# ECU Reflash?



## Altima_SE-R (Feb 15, 2007)

So I drive an Automatic SER and I know that Technosquare will reflash, and this will raise the redline. They also say they cant change shift points. Does this mean I wont be able to take advantage of the extra RPMs?


----------



## cdmorenot (Dec 22, 2005)

Altima_SE-R said:


> So I drive an Automatic SER and I know that Technosquare will reflash, and this will raise the redline. They also say they cant change shift points. Does this mean I wont be able to take advantage of the extra RPMs?


the shift points are in the shift delay box.... you have to pull the tranny for that...


my friend just got his FX45 done at level 10 performance transmissions in hamburg new jersey... 

he got the monster transmission package... lots of money but the FX is now a bat out of hell... no delay on point shifts...


----------



## adragone1028 (Apr 28, 2007)

Altima_SE-R said:


> So I drive an Automatic SER and I know that Technosquare will reflash, and this will raise the redline. They also say they cant change shift points. Does this mean I wont be able to take advantage of the extra RPMs?
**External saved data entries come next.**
-- ==== Sys2Proof/Laws/KeptTables.lean ====
section
/-! SUPPORT. For each operation of Machine/Tables.lean, and for each command meaning there: the fields of State it
    never changes (the bits not set in its mask), and that it keeps what Laws/Kept.lean names. -/

namespace Sys2Proof.Machine
set_option Elab.async false
variable {m : Nat} {o : State}

theorem kept_State_setSlot {v0 : State} {v1 : Nat} {v2 : Slot} (hm : m &&& 524288 = 0) (g0 : Kept m o v0) :
    Kept m o (State.setSlot v0 v1 v2) := by
  unfold State.setSlot
  exact keptUpd hm (s := v0) (by constructor <;> first | exact .inl rfl | exact .inr rfl) rfl rfl rfl g0

theorem kept_State_dropOp {v0 : State} {v1 : TableOp} (hm : m &&& 524288 = 0) (g0 : Kept m o v0) :
    Kept m o (State.dropOp v0 v1) := by
  unfold State.dropOp
  exact keptUpd hm (s := v0) (by constructor <;> first | exact .inl rfl | exact .inr rfl) rfl rfl rfl g0

theorem kept_State_setOp {v0 : State} {v1 : TableOp} (hm : m &&& 524288 = 0) (g0 : Kept m o v0) :
    Kept m o (State.setOp v0 v1) := by
  unfold State.setOp
  exact keptUpd hm (s := v0) (by constructor <;> first | exact .inl rfl | exact .inr rfl) rfl rfl rfl g0

theorem kept_State_deliverSlot {v0 : State} {v1 : Nat} {v2 : List Nat} (hm : m &&& 8194 = 0) (g0 : Kept m o v0) :
    Kept m o (State.deliverSlot v0 v1 v2) := by
  unfold State.deliverSlot
  refine foldlKept ?_ ?_
  · intro a0 a1 a2
    extract_lets +onlyGivenNames -merge -underBinder x3
    clear_value x3
    exact keptIte (kept_State_setTile (sub hm) a2) (kept_State_deliverTables (sub hm) (kept_State_setTile (sub hm) a2))
  · exact g0

theorem kept_State_withdrawSlot {v0 : State} {v1 : Nat} {v2 : List Nat} (hm : m &&& 8194 = 0) (g0 : Kept m o v0) :
    Kept m o (State.withdrawSlot v0 v1 v2) := by
  unfold State.withdrawSlot
  refine foldlKept ?_ ?_
  · intro a0 a1 a2
    extract_lets +onlyGivenNames -merge -underBinder x3
    clear_value x3
    extract_lets +onlyGivenNames -merge -underBinder x4
    have h5 : Kept m o x4 := by
      unfold x4
      exact kept_State_setTile (sub hm) a2
    clear_value x4
    exact keptIte (kept_State_emit (sub hm) h5) h5
  · exact g0

theorem kept_State_retable {v0 : State} {v1 : Nat} (hm : m &&& 8194 = 0) (g0 : Kept m o v0) :
    Kept m o (State.retable v0 v1) := by
  unfold State.retable
  extract_lets +onlyGivenNames -merge -underBinder x0 x1
  clear_value x0 x1
  extract_lets +onlyGivenNames -merge -underBinder x2
  have h3 : Kept m o x2 := by
    unfold x2
    exact kept_State_setTile (sub hm) g0
  clear_value x2
  refine foldlKept ?_ ?_
  · intro a4 a5 a6
    exact kept_State_deliverSlot (sub hm) a6
  · exact h3

theorem kept_State_nextOp_go {v0 : Nat} {v1 : Nat} {v2 : State} (hm : m &&& 525344 = 0) (g2 : Kept m o v2) :
    Kept m o (State.nextOp.go v0 v1 v2) := by
  induction v1 generalizing v0 v2
  · unfold State.nextOp.go
    exact g2
  · rename_i ih
    unfold State.nextOp.go
    split
    · refine keptIte ?_ ?_
      · exact g2
      · refine keptIte ?_ ?_
        · exact kept_State_setOp (sub hm) (kept_State_setSlot (sub hm) g2)
        · apply ih
          exact kept_State_endFlight (sub hm) (kept_State_bump (sub hm) (kept_State_dropOp (sub hm) g2))
    · exact g2

theorem kept_State_nextOp {v0 : State} {v1 : Nat} (hm : m &&& 525344 = 0) (g0 : Kept m o v0) :
    Kept m o (State.nextOp v0 v1) := by
  unfold State.nextOp
  exact kept_State_nextOp_go (sub hm) g0

theorem kept_State_tableFails {v0 : State} {v1 : Flight} {v2 : Nat} {v3 : Nat} (hm : m &&& 1056 = 0) (g0 : Kept m o v0) :
    Kept m o (State.tableFails v0 v1 v2 v3) := by
  unfold State.tableFails
  exact kept_State_endFlight (sub hm) (kept_State_bump (sub hm) g0)

theorem kept_State_readImage {v0 : State} {v1 : Flight} (hm : m &&& 134438898 = 0) (g0 : Kept m o v0) :
    Kept m o (State.readImage v0 v1).2 := by
  unfold State.readImage
  exact kept_State_vaRead (sub hm) g0

theorem kept_loadRead {v0 : Flight} {v1 : TableOp} {v2 : State} (hm : m &&& 134963186 = 0) (g2 : Kept m o v2) :
    Kept m o (loadRead v0 v1 v2) := by
  unfold loadRead
  split
  · rename_i y0 y1
    exact keptPair2 y1 (kept_State_readImage (sub hm) g2)
  · rename_i y2 y3
    exact kept_State_tableFails (sub hm) (kept_State_dropOp (sub hm) (kept_State_setSlot (sub hm) (keptPair2 y3 (kept_State_readImage (sub hm) g2))))
  · rename_i y4 y5
    exact kept_State_setOp (sub hm) (kept_State_startFlight (sub hm) (keptPair2 y5 (kept_State_readImage (sub hm) g2)))

theorem kept_loadTable {v0 : Flight} {v1 : State} (hm : m &&& 134963186 = 0) (g1 : Kept m o v1) :
    Kept m o (loadTable v0 v1) := by
  unfold loadTable
  split
  · exact kept_loadRead (sub hm) g1
  · refine keptIte ?_ ?_
    · exact kept_State_tableFails (sub hm) g1
    · split
      · exact kept_State_tableFails (sub hm) g1
      · extract_lets +onlyGivenNames -merge -underBinder x0 x1
        clear_value x0 x1
        extract_lets +onlyGivenNames -merge -underBinder x2
        have h3 : Kept m o x2 := by
          unfold x2
          exact kept_State_setSlot (sub hm) g1
        clear_value x2
        exact kept_loadRead (sub hm) (keptUpd hm (s := x2) (by constructor <;> first | exact .inl rfl | exact .inr rfl) rfl rfl rfl h3)

theorem kept_execTableLoadLoad {v0 : CabId} {v1 : DrawerId} {v2 : Seq} {v3 : State} (hm : m &&& 134963186 = 0) (g3 : Kept m o v3) :
    ∀ s', (execTableLoadLoad v0 v1 v2 v3) = .next s' → Kept m o s' := by
  unfold execTableLoadLoad
  refine keptNext (kept_State_work (sub hm) ?_ ?_)
  · exact g3
  · intro a0 a1
    split
    · exact kept_loadTable (sub hm) a1
    · exact a1

theorem kept_replaceTable {v0 : Flight} {v1 : State} (hm : m &&& 134963186 = 0) (g1 : Kept m o v1) :
    Kept m o (replaceTable v0 v1) := by
  unfold replaceTable
  extract_lets +onlyGivenNames -merge -underBinder x0
  clear_value x0
  refine keptIte ?_ ?_
  · exact kept_State_tableFails (sub hm) g1
  · split
    · rename_i y1 y2
      exact keptPair2 y2 (kept_State_readImage (sub hm) g1)
    · rename_i y3 y4
      exact kept_State_tableFails (sub hm) (keptPair2 y4 (kept_State_readImage (sub hm) g1))
    · rename_i y5 y6
      extract_lets +onlyGivenNames -merge -underBinder x7
      have h8 : Kept m o x7 := by
        unfold x7
        exact kept_State_startFlight (sub hm) (keptPair2 y6 (kept_State_readImage (sub hm) g1))
      clear_value x7
      exact keptUpd hm (s := x7) (by constructor <;> first | exact .inl rfl | exact .inr rfl) rfl rfl rfl h8

theorem kept_execTableLoadReplace {v0 : CabId} {v1 : DrawerId} {v2 : Seq} {v3 : State} (hm : m &&& 134963186 = 0) (g3 : Kept m o v3) :
    ∀ s', (execTableLoadReplace v0 v1 v2 v3) = .next s' → Kept m o s' := by
  unfold execTableLoadReplace
  refine keptNext (kept_State_work (sub hm) ?_ ?_)
  · exact g3
  · intro a0 a1
    split
    · exact kept_replaceTable (sub hm) a1
    · exact a1

theorem kept_freeTable {v0 : Flight} {v1 : State} (hm : m &&& 525344 = 0) (g1 : Kept m o v1) :
    Kept m o (freeTable v0 v1) := by
  unfold freeTable
  extract_lets +onlyGivenNames -merge -underBinder x0
  refine keptIte ?_ ?_
  · exact kept_State_tableFails (sub hm) g1
  · extract_lets +onlyGivenNames -merge -underBinder x1
    have h2 : Kept m o x1 := by
      unfold x1
      exact kept_State_startFlight (sub hm) g1
    extract_lets +onlyGivenNames -merge -underBinder x3
    clear_value x3
    extract_lets +onlyGivenNames -merge -underBinder x4
    have h5 : Kept m o x4 := by
      unfold x4
      exact keptUpd hm (s := x1) (by constructor <;> first | exact .inl rfl | exact .inr rfl) rfl rfl rfl h2
    exact keptIte (kept_State_nextOp (sub hm) h5) h5

theorem kept_execTableLoadFree {v0 : CabId} {v1 : DrawerId} {v2 : Seq} {v3 : State} (hm : m &&& 525344 = 0) (g3 : Kept m o v3) :
    ∀ s', (execTableLoadFree v0 v1 v2 v3) = .next s' → Kept m o s' := by
  unfold execTableLoadFree
  refine keptNext (kept_State_work (sub hm) ?_ ?_)
  · exact g3
  · intro a0 a1
    split
    · exact kept_freeTable (sub hm) a1
    · exact a1

theorem kept_State_loaderFails {v0 : State} {v1 : TableOp} {v2 : Nat} {v3 : Nat} (hm : m &&& 525344 = 0) (g0 : Kept m o v0) :
    Kept m o (State.loaderFails v0 v1 v2 v3) := by
  unfold State.loaderFails
  extract_lets +onlyGivenNames -merge -underBinder x0
  have h1 : Kept m o x0 := by
    unfold x0
    exact kept_State_setRfld (sub hm) (kept_State_setRfld (sub hm) g0)
  clear_value x0
  extract_lets +onlyGivenNames -merge -underBinder x2
  have h3 : Kept m o x2 := by
    unfold x2
    exact keptIte (kept_State_setSlot (sub hm) h1) h1
  clear_value x2
  extract_lets +onlyGivenNames -merge -underBinder x4
  have h5 : Kept m o x4 := by
    unfold x4
    exact kept_State_endFlight (sub hm) (kept_State_bump (sub hm) (kept_State_dropOp (sub hm) h3))
  clear_value x4
  exact kept_State_nextOp (sub hm) h5

theorem kept_loaderStep {v0 : Nat} {v1 : Nat} {v2 : Nat} {v3 : State} (hm : m &&& 134971378 = 0) (g3 : Kept m o v3) :
    Kept m o (loaderStep v0 v1 v2 v3) := by
  unfold loaderStep
  split
  · refine keptIte ?_ ?_
    · exact g3
    · split
      · exact kept_State_loaderFails (sub hm) g3
      · refine keptIte ?_ ?_
        · split
          · rename_i y0 y1
            exact keptPair2 y1 (kept_State_vaWrite (sub hm) g3)
          · rename_i y2 y3
            exact kept_State_endFlight (sub hm) (kept_State_dropOp (sub hm) (kept_State_setSlot (sub hm) (keptPair2 y3 (kept_State_vaWrite (sub hm) g3))))
          · rename_i y4 y5
            unfold State.installTable
            extract_lets +onlyGivenNames -merge -underBinder x6
            clear_value x6
            extract_lets +onlyGivenNames -merge -underBinder x7
            have h8 : Kept m o x7 := by
              unfold x7
              exact kept_State_setSlot (sub hm) (keptPair2 y5 (kept_State_vaWrite (sub hm) g3))
            clear_value x7
            extract_lets +onlyGivenNames -merge -underBinder x9
            have h10 : Kept m o x9 := by
              unfold x9
              exact kept_State_bump (sub hm) (kept_State_dropOp (sub hm) (kept_State_deliverSlot (sub hm) h8))
            clear_value x9
            exact kept_State_endFlight (sub hm) h10
        · exact keptIte (kept_State_setOp (sub hm) (kept_State_setSlot (sub hm) g3)) (kept_State_nextOp (sub hm) (kept_State_tableFails (sub hm) (kept_State_dropOp (sub hm) g3)))
  · exact g3

theorem kept_execTableLoaderCheck {v0 : CabId} {v1 : DrawerId} {v2 : Seq} {v3 : State} (hm : m &&& 134971378 = 0) (g3 : Kept m o v3) :
    ∀ s', (execTableLoaderCheck v0 v1 v2 v3) = .next s' → Kept m o s' := by
  unfold execTableLoaderCheck
  refine keptNext (kept_State_work (sub hm) ?_ ?_)
  · exact g3
  · intro a0 a1
    exact kept_loaderStep (sub hm) a1

theorem kept_execTableReplaceComplete {v0 : CabId} {v1 : DrawerId} {v2 : Seq} {v3 : State} (hm : m &&& 533538 = 0) (g3 : Kept m o v3) :
    ∀ s', (execTableReplaceComplete v0 v1 v2 v3) = .next s' → Kept m o s' := by
  unfold execTableReplaceComplete
  refine keptNext (kept_State_work (sub hm) ?_ ?_)
  · exact g3
  · intro a0 a1
    split
    · refine keptIte ?_ ?_
      · refine kept_State_nextOp (sub hm) ?_
        unfold State.installTable
        extract_lets +onlyGivenNames -merge -underBinder x2
        clear_value x2
        extract_lets +onlyGivenNames -merge -underBinder x3
        have h4 : Kept m o x3 := by
          unfold x3
          exact kept_State_setSlot (sub hm) a1
        clear_value x3
        extract_lets +onlyGivenNames -merge -underBinder x5
        have h6 : Kept m o x5 := by
          unfold x5
          exact kept_State_bump (sub hm) (kept_State_dropOp (sub hm) (kept_State_deliverSlot (sub hm) h4))
        clear_value x5
        exact kept_State_endFlight (sub hm) h6
      · exact a1
    · exact a1

theorem kept_freeDone {v0 : TableOp} {v1 : State} (hm : m &&& 533538 = 0) (g1 : Kept m o v1) :
    Kept m o (freeDone v0 v1) := by
  unfold freeDone
  extract_lets +onlyGivenNames -merge -underBinder x0
  have h1 : Kept m o x0 := by
    unfold x0
    exact kept_State_setSlot (sub hm) (kept_State_withdrawSlot (sub hm) g1)
  clear_value x0
  exact kept_State_nextOp (sub hm) (kept_State_endFlight (sub hm) (kept_State_dropOp (sub hm) h1))

theorem kept_execTableFreeComplete {v0 : CabId} {v1 : DrawerId} {v2 : Seq} {v3 : State} (hm : m &&& 533538 = 0) (g3 : Kept m o v3) :
    ∀ s', (execTableFreeComplete v0 v1 v2 v3) = .next s' → Kept m o s' := by
  unfold execTableFreeComplete
  refine keptNext (kept_State_work (sub hm) ?_ ?_)
  · exact g3
  · intro a0 a1
    split
    · exact keptIte (kept_freeDone (sub hm) a1) a1
    · exact a1

theorem kept_State_cancelOp {v0 : State} {v1 : TableOp} (hm : m &&& 525344 = 0) (g0 : Kept m o v0) :
    Kept m o (State.cancelOp v0 v1) := by
  unfold State.cancelOp
  extract_lets +onlyGivenNames -merge -underBinder x0
  clear_value x0
  extract_lets +onlyGivenNames -merge -underBinder x1
  have h2 : Kept m o x1 := by
    unfold x1
    exact kept_State_dropOp (sub hm) g0
  clear_value x1
  extract_lets +onlyGivenNames -merge -underBinder x3
  have h4 : Kept m o x3 := by
    unfold x3
    exact keptIte (kept_State_setSlot (sub hm) h2) (keptIte (kept_State_setSlot (sub hm) h2) h2)
  clear_value x3
  exact kept_State_nextOp (sub hm) h4

theorem kept_State_resetTables {v0 : State} {v1 : Nat} {v2 : Nat} (hm : m &&& 525344 = 0) (g0 : Kept m o v0) :
    Kept m o (State.resetTables v0 v1 v2) := by
  unfold State.resetTables
  refine foldlKept ?_ ?_
  · intro a0 a1 a2
    exact kept_State_endFlight (sub hm) (kept_State_cancelOp (sub hm) a2)
  · exact g0

theorem kept_State_dropTables {v0 : State} {v1 : Nat} (hm : m &&& 532482 = 0) (g0 : Kept m o v0) :
    Kept m o (State.dropTables v0 v1) := by
  unfold State.dropTables
  refine foldlKept ?_ ?_
  · intro a0 a1 a2
    exact kept_State_setSlot (sub hm) (kept_State_withdrawSlot (sub hm) a2)
  · exact keptUpd hm (s := v0) (by constructor <;> first | exact .inl rfl | exact .inr rfl) rfl rfl rfl g0

end Sys2Proof.Machine
end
I called up technosquare and I was told that they cannot change their shift points for an automatic. I was told that if you have it in tip-tronic then it will shift at 7100 instead of 6600. This doesn't really make sense to me. It seems that if you have automatic and get the reflash, it will only change the rpm to 7100 when you are in tip-tronic. If you get the reflash, make sure you verify that there is actually a change.


----------



## cdmorenot (Dec 22, 2005)

adragone1028 said:


> I called up technosquare and I was told that they cannot change their shift points for an automatic. I was told that if you have it in tip-tronic then it will shift at 7100 instead of 6600. This doesn't really make sense to me. It seems that if you have automatic and get the reflash, it will only change the rpm to 7100 when you are in tip-tronic. If you get the reflash, make sure you verify that there is actually a change.



they raise the rev limiter from 6600 to 7100 i don't think they say anything about changing the shift points.....


----------



## Altima_SE-R (Feb 15, 2007)

cdmorenot said:


> they raise the rev limiter from 6600 to 7100 i don't think they say anything about changing the shift points.....


If you look in the FAQ section it mentions it. but it doesnt go much further than that.


----------